A farmer walks past an abandon military tank in Ethiopia's Tigray region Dec. 7, 2021. International human rights organizations said the regional Amhara security forces and an allied militia known as Fano were responsible for a surge in mass detentions, killings and forced expulsions of ethnic Tigrayans. CNS photo/Kumera Gemechu, Reuters

Human rights groups raise alarm over new atrocities in Western Tigray

By  Fredrick Nzwili, Catholic News Service
  • December 16, 2021

NAIROBI, Kenya -- International human rights organizations have warned of a new wave of atrocities in the Ethiopian region of Tigray, as Catholic Church leaders continued to express concerns over the detention of priests, nuns and lay members.

Amnesty International and the U.S-based Human Rights Watch said the regional Amhara security forces and an allied militia known as Fano were responsible for a surge in mass detentions, killings and forced expulsions of ethnic Tigrayans in Western Tigray.

Scores have been put in detention, where they are being tortured, starved and denied medical care. Those attempting to flee the violence are being attacked and killed, according to the organizations.

"The new onslaught of abuses by Amhara forces against Tigrayan civilians remaining in several towns in Western Tigray should ring alarm bells," Joanne Mariner, Amnesty International's director of crisis response, said in a statement Dec. 16. "Without urgent international action to prevent further atrocities, Tigrayans, particularly those in detention, are at grave risk."

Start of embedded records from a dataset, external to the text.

-- ==== Sys2Proof/Machine/Roles.lean ====
section
/-! DEFINITION. Machine/Roles.lean: brick roles, TNG_REQ, domain power states and rebalancing (R261 to R264, R286 to R293). -/

namespace Sys2Proof.Machine

open Sys2Proof

/-! ### Bricks and their owners -/

/-- Owner codes of the quarters of logical brick b. -/
def Dev.quarters (d : Dev) (b : Nat) : List Nat := (List.range 4).map fun u => d.st.qown (4 * b + u)
/-- Partitions with a quarter of logical brick b. -/
def Dev.ownersOf (d : Dev) (b : Nat) : List Nat := ((List.range 32).filter fun n => (d.quarters b).contains n)
/-- Table 8.1 MULTI: granted to more than one partition, or not all granted. -/
def Dev.multi (d : Dev) (b : Nat) : Bool := (wholeOwner (d.st.body 2) b).isNone
/-- Logical bricks in service of which partition n owns a quarter. -/
def Dev.bricksOf (d : Dev) (n : Nat) : List Nat := (List.range 64).filter fun b => d.brickIn b && (d.quarters b).contains n
def Dev.roleOf (d : Dev) (b : Nat) : Nat := match d.phys b with | some p => (d.brick p).role | none => 7
def Dev.bpstate (d : Dev) (b : Nat) : Nat := match d.phys b with | some p => (d.brick p).pstate | none => 3
/-- Bricks of partition n that hold a role. -/
def Dev.withRole (d : Dev) (n role : Nat) : List Nat := (d.bricksOf n).filter fun b => d.roleOf b = role

/-- Tasks running or ready, or on their way, on logical brick b. -/
def Dev.loadOf (d : Dev) (b : Nat) : Nat :=
  (d.tiles.filter fun e => e.1 / 128 == b && e.2.task.isSome).length +
    ((d.tongs.ready.filter fun e => e.1 / 128 == b).map fun e => e.2.length).sum + (d.tongs.inflight.filter fun m => m.brick = b).length

/-- R261 on a new role. -/
def Dev.roleFits (d : Dev) (b role : Nat) : Bool := role == 0 || role == 4 || (decide (role < 4) && !d.multi b)

/-- The CACHE count of the brick's partition stays within the image's bounds (R264). -/
def Dev.cacheFits (d : Dev) (b role : Nat) : Bool :=
  let old := d.roleOf b
  match wholeOwner (d.st.body 2) b with
  | none => true
  | some n =>
    let cnt := (d.withRole n 3).length
    if old = 3 ∧ role ≠ 3 then decide (d.st.pol n 4 + 1 ≤ cnt)
    else if old ≠ 3 ∧ role = 3 then d.st.pol n 5 == 0xFF || decide (cnt + 1 ≤ d.st.pol n 5)
    else true

/-! ### Billet and page places (R286) -/

/-- Level-0 billets of any partition in logical brick b. -/
def Dev.brickEmpty (d : Dev) (b : Nat) : Bool :=
  d.tng.all fun e => e.2.billets.all fun x => !(x.level == 0 && (match place x.loc with | .store c _ _ => c == b | _ => false))

/-- Region of a tier unit (q · 16 + j). -/
def unitRegion (u : Nat) : Nat := let s := unitSite u; if s.1 then s.2 / 10 * 16 + 6 + s.2 % 10 else s.2 / 6 * 16 + s.2 % 6

/-- Leaves of a page-table tree of a partition, as (virtual page base, level, leaf), down `fuel` levels. -/
def leavesOf (m : Mem) (ep : Nat) : Nat → Nat → Nat → List (Nat × Nat × Word)
  | 0, _, _ => []
  | lv + 1, tbl, va =>
    (List.range 512).flatMap fun i =>
      let e := leNat (m.tierBytes ep (tbl + 8 * i) 8)
      let v := va + i * 2 ^ pageBits (lv + 1)
      if !(m.byte ep (tbl + 8 * i)).getLsbD 0 then []
      else if e.testBit 1 then [(v, lv + 1, BitVec.ofNat 64 e)]
      else leavesOf m ep lv (fld e 47 12 * 4096) v

/-- Engine leaves of partition n with TNG = 1 (R242). -/
def Dev.poolPages (d : Dev) (n : Nat) : List (Nat × Nat × Word) :=
  let x := (d.part n).x
  if x.en ∧ d.inCarve (x.root.toNat * 4096 % 2 ^ 48) 4096 then
    (leavesOf d.mem (d.gen 32) 4 (x.root.toNat * 4096 % 2 ^ 48) 0).filter fun l => wb l.2.2 9
  else []

/-- The memory side of region r holds neither billets nor pool pages. -/
def Dev.regionEmpty (d : Dev) (r : Nat) : Bool :=
  d.tng.all (fun e => e.2.billets.all fun x => !(decide (2 ≤ x.level) && unitRegion (unitOf x.loc) == r)) &&
    (List.range 32).all fun n => (d.poolPages n).all fun l => unitRegion (unitOf (wf l.2.2 47 12 * 4096)) ≠ r

/-- R286: a region whose sites hold a granted unit outside a pool, or a carve unit, or any region while a Yard unit is granted, stays LIT. -/
def Dev.regionBound (d : Dev) (r : Nat) : Bool :=
  ((List.range 256).any fun y => decide (d.st.yown y < 32)) ||
    (List.range 2048).any fun u => unitRegion u == r && (decide (d.town u < 32) || d.town u == 0x40)

/-! ### Role changes (R262, R263, R288) -/

/-- The role changes in one stroke: the epoch advances, and the owners get a role notice. -/
def Dev.changeRole (d : Dev) (p role : Nat) : Dev :=
  let d := d.setBrick p fun b => { b with role := role, epoch := (b.epoch + 1) % 4096, roleAt := some d.now, since := d.now }
  match d.logical p with
  | some b => (d.ownersOf b).foldl (fun d n => d.raiseEvt n 5) d
  | none => d

/-- R263: 20 µs have passed since the brick's last role change. -/
def Dev.roleReady (d : Dev) (p : Nat) : Bool := match (d.brick p).roleAt with | some t => decide (t + 20000 ≤ d.now) | none => true

/-- TNG_REQ is done: GO clears (R481 event 3). -/
def Dev.reqDone (d : Dev) (err : Bool) : Dev :=
  ({ d with tongs := { d.tongs with req := { d.tongs.req with go := false, err := err } } }).raisePkg 3

/-- ROLE_CHANGE: a requested change takes effect once R263 allows it and, away from CACHE, the brick's billets are gone (R264). -/
def Dev.roleChange (d : Dev) (p role : Nat) : Dev :=
  let q := d.tongs.req
  match d.logical p with
  | none => d
  | some b =>
    if !d.live || !q.go || q.kind ≠ 0 || q.target ≠ p || q.role ≠ role then d
    else if !d.roleReady p || (decide ((d.brick p).role = 3) && decide (role ≠ 3) && !d.brickEmpty b) then d
    else (d.changeRole p role).reqDone false

/-! ### TNG_REQ (Table 8.2, R264, R293) -/

/-- Target domain of a power request. -/
def reqDom (q : TngReq) : Option PDom :=
  if q.kind = 1 then (if h : q.target < 72 then some (.brick ⟨q.target, h⟩) else none)
  else if h : q.target < 64 then some (.region ⟨q.target, h⟩) else none

/-- R264, R293: the request is refused. -/
def Dev.reqBad (d : Dev) (q : TngReq) : Bool :=
  match q.kind with
  | 0 =>
    match d.logical q.target with
    | none => true
    | some b => !d.brickIn b || decide (5 ≤ q.role) || !d.roleFits b q.role || !d.cacheFits b q.role
  | 1 =>
    match d.logical q.target with
    | none => true
    | some b => !d.brickIn b || decide ((d.brick q.target).role ≠ 0) || q.pstate == 1 || (q.pstate == 2 && (d.brick q.target).pstate == 3)
  | 2 =>
    decide (64 ≤ q.target) || q.pstate == 1 || (q.pstate == 2 && (SMap.get MemSide.lit d.tongs.regions q.target).pstate == 3) ||
      (q.pstate ≠ 0 && d.regionBound q.target)
  | _ => true

/-- A write of TNG_REQ: the fields while GO is 0; GO starts the request. -/
def Dev.tngReq (d : Dev) (v : Word) : Dev :=
  if d.tongs.req.go then d
  else
    let q : TngReq := { d.tongs.req with kind := wf v 39 38, target := wf v 31 24, pstate := wf v 9 8, role := wf v 2 0 }
    let d := { d with tongs := { d.tongs with req := q } }
    if !wb v 63 then d
    else
      let d := { d with tongs := { d.tongs with req := { q with go := true, err := false } } }
      if d.reqBad q then d.reqDone true
      else if q.kind = 0 then (if (d.brick q.target).role = q.role then d.reqDone false else d)
      else match reqDom q with
        | some p => if d.pstate p = q.pstate then d.reqDone false else d
        | none => d

def Dev.tngReqWord (d : Dev) : Word :=
  let q := d.tongs.req
  pack [(b2n q.go, 63), (b2n q.err, 62), (q.kind, 38), (q.target, 24), (q.pstate, 8), (q.role, 0)]

/-! ### Domain power states (Table 8.11, R291, R292) -/

def Dev.setPstate (d : Dev) (p : PDom) (s : Nat) : Dev :=
  match p with
  | .brick b => d.setBrick b.val fun x => { x with pstate := s, since := d.now }
  | .region r => { d with tongs := { d.tongs with regions := SMap.put MemSide.lit d.tongs.regions r.val ⟨s, if s = 0 then 0 else d.now⟩ } }

/-- The request in force, if it names this domain. -/
def Dev.reqFor (d : Dev) (p : PDom) : Option Nat :=
  if d.tongs.req.go ∧ d.tongs.req.kind ≠ 0 ∧ reqDom d.tongs.req = some p then some d.tongs.req.pstate else none

/-- A request is done when its domain has reached the target. -/
def Dev.settleReq (d : Dev) (p : PDom) : Dev := if d.reqFor p = some (d.pstate p) then d.reqDone false else d

/-- BANKING: an idle brick after BANKUS, or a request; a region only once it is empty. -/
def Dev.banking (d : Dev) (p : PDom) : Dev :=
  let asked := decide (d.reqFor p = some 2) || decide (d.reqFor p = some 3)
  match p with
  | .brick b =>
    let x := d.brick b.val
    let idle : Bool := match d.logical b.val with | some l => d.brickIn l && d.loadOf l == 0 | none => false
    let timed := decide (d.tongs.bankus ≠ 0) && decide (x.since + 1000 * d.tongs.bankus ≤ d.now)
    if d.live ∧ x.pstate = 0 ∧ x.role = 0 ∧ idle ∧ (asked ∨ timed) then d.setPstate p 1 else d
  | .region r => if d.live ∧ d.pstate p = 0 ∧ asked ∧ !d.regionBound r.val ∧ d.regionEmpty r.val then d.setPstate p 1 else d

/-- BANKED: the drain is complete. -/
def Dev.banked (d : Dev) (p : PDom) : Dev := if d.live ∧ d.pstate p = 1 then (d.setPstate p 2).settleReq p else d

/-- Lines of a region's sites lose their contents (R291). -/
def Dev.loseRegion (d : Dev) (r : Nat) : Dev :=
  let inR (a : Nat) : Bool := match place a with | .ftier s => s / 6 * 16 + s % 6 == r | .dtier s => s / 10 * 16 + 6 + s % 10 == r | _ => false
  { d with mem := { d.mem with dram := SMap.drop inR d.mem.dram, dkey := SMap.drop inR d.mem.dkey
                               poison := SMap.drop (fun l => inR (128 * l)) d.mem.poison } }

/-- COLD: after COLDMS in BANKED, or a request. -/
def Dev.coldDom (d : Dev) (p : PDom) : Dev :=
  let since := match p with | .brick b => (d.brick b.val).since | .region r => (SMap.get MemSide.lit d.tongs.regions r.val).since
  let timed := decide (d.tongs.coldms ≠ 0) && decide (since + 1000000 * d.tongs.coldms ≤ d.now)
  if d.live ∧ d.pstate p = 2 ∧ (d.reqFor p = some 3 ∨ timed) then
    let d := match p with | .region r => d.loseRegion r.val | .brick _ => d
    (d.setPstate p 3).settleReq p
  else d

/-- WAKE: a role other than IDLE, a request, or waiting traffic; a COLD brick's tiles are cleared (R218). Traffic that ends a request to go down completes it (R293). -/
def Dev.wake (d : Dev) (p : PDom) : Dev :=
  let s := d.pstate p
  let role := match p with | .brick b => let r := (d.brick b.val).role; r ≠ 0 && r ≠ 7 | .region _ => false
  let spare := match p with | .brick b => (d.brick b.val).role == 7 | .region _ => false
  let traffic := d.tongs.want.contains p
  if !d.live || spare || !(s == 2 || s == 3) || !(role || traffic || decide (d.reqFor p = some 0)) then d
  else
    let d := match d.reqFor p with | some t => if t ≠ 0 then d.reqDone false else d | none => d
    let d := match p with
      | .brick b => if s = 3 then (match d.logical b.val with
          | some l => (List.range 96).foldl (fun (d : Dev) t => d.clearTile (tKey l t)) d
          | none => d) else d
      | .region _ => d
    let d := { d with tongs := { d.tongs with want := d.tongs.want.filter fun q => q ≠ p } }
    (d.setPstate p 0).settleReq p

/-- TNG_PWRCTL (Table 8.12). -/
def Dev.pwrctl (d : Dev) (v : Word) : Dev := { d with tongs := { d.tongs with coldms := wf v 47 32, bankus := wf v 31 0 } }

/-! ### Rebalancing (R287) -/

/-- The brick of a list with the fewest ready and running tasks, ties going to the highest logical ID. -/
def Dev.leastBusy (d : Dev) (bs : List Nat) : Option Nat :=
  bs.foldl (fun a b => match a with | none => some b | some c => if d.loadOf b ≤ d.loadOf c then some b else some c) none

/-- REBALANCE at the end of a window, between STEPs. U_P − U_G comes from elapsed time, which is open: a free value in percent (log 1). A brick that R263 still holds makes the move wait. -/
def Dev.rebalance (d : Dev) (n : Nat) : Dev :=
  let t := d.serving n
  if !d.live || d.st.win n = 0 || decide (t.winSteps < d.st.win n) || t.run.isSome then d
  else if t.cool ≠ 0 then d.setServing n fun t => { t with winSteps := 0, cool := t.cool - 1 }
  else
    let f := d.free
    let diff : Int := (f.1.toNat % 201 : Nat) - 100
    let hyst : Int := d.st.pol n 6
    let ps := d.withRole n 1
    let gs := d.withRole n 2
    let d0 := d
    let d := f.2.setServing n fun t => { t with winSteps := 0 }
    let move (b : Option Nat) (role : Nat) : Dev :=
      match b.bind d.phys with
      | some p => if d.roleReady p then (d.changeRole p role).setServing n fun t => { t with cool := d.st.pol n 7 } else d0
      | none => d
    if hyst < diff ∧ (d.st.pol n 1 = 0xFF ∨ ps.length + 1 ≤ d.st.pol n 1) ∧ d.st.pol n 2 + 1 ≤ gs.length then move (d.leastBusy gs) 1
    else if hyst < -diff ∧ (d.st.pol n 3 = 0xFF ∨ gs.length + 1 ≤ d.st.pol n 3) ∧ d.st.pol n 0 + 1 ≤ ps.length then move (d.leastBusy ps) 2
    else d

/-- Table 8.1 for physical brick p, in the privileged view, or in that of a partition with a quarter of it. -/
def Dev.brickWord (d : Dev) (p : Nat) : Word :=
  let b := d.brick p
  let l := d.logical p
  pack [(match l with | some l => b2n (d.multi l) | none => 1, 47), (match l with | some l => d.st.qown (4 * l) % 32 | none => 0, 42),
    (b.pstate, 40), (b.epoch, 24), (b.role, 16)]

end Sys2Proof.Machine
end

Western Tigray, a disputed administrative territory, has been the scene of some of the worst atrocities -- including massacres, indiscriminate shelling and large-scale forced displacement of populations -- since the start of the conflict, the organization said.

The U.N said Dec. 2 that 1.2 million people had been displaced in the region since the start of the conflict.

The complex and deadly armed conflict began in November 2020 when Prime Minister Abiy Ahmed ordered military strikes on the Tigray People's Liberation Front, rulers of the semi-autonomous region. Abiy had accused the TPLF of attacking a national army base in the capital, Mekele.

The war has since spread, with the TPLF uniting with other rebels groups to fight the national army. Abiy has turned to Russia and China to boost his military capability, according to reports.

Catholic leaders are concerned by the continued detention of their members. Five nuns from the Daughters of Charity of St. Vincent de Paul and one Ursuline sister were arrested Nov. 30 in Addis Ababa, the Ethiopian capital. Two deacons working with the Daughters of Charity also were detained.

"They used to be a part of our online prayer group, but they have suddenly disappeared. We later heard they had been arrested and detained not far from the capital. We are worried about their safety," said an Ethiopian church source who could not be named for security reasons. "These nuns are innocent and harmless."

Earlier, 17 members of the Salesians -- among them priests, religious brothers and employees -- were detained. The provincial superior remains in custody. Bishop Tesfasellasie Medhin of Adigrat condemned their arrest in a November statement.

On Dec. 2, the Association of Member Episcopal Conferences in Eastern Africa expressed sadness at the Ethiopian conflict.

"We urge the conflicting of parties to desist from ethnic profiling, arbitrary arrests and promote a peaceful coexistence," said Kenyan Bishop John Oballa Owaa, AMECEA board member.

The human rights organizations want Ethiopia to immediately stop attacks on civilians, secure the release of those arbitrarily detained, and provide unimpeded access to Western Tigray for aid agencies and for detention sites visits. They also want the U.N. to establish an independent international mechanism to investigate abuses in the conflict.

On Dec. 15, the International Rescue Committee put Ethiopia second on its emergency watch list of the 20 countries where humanitarian crises may deteriorate most in 2022.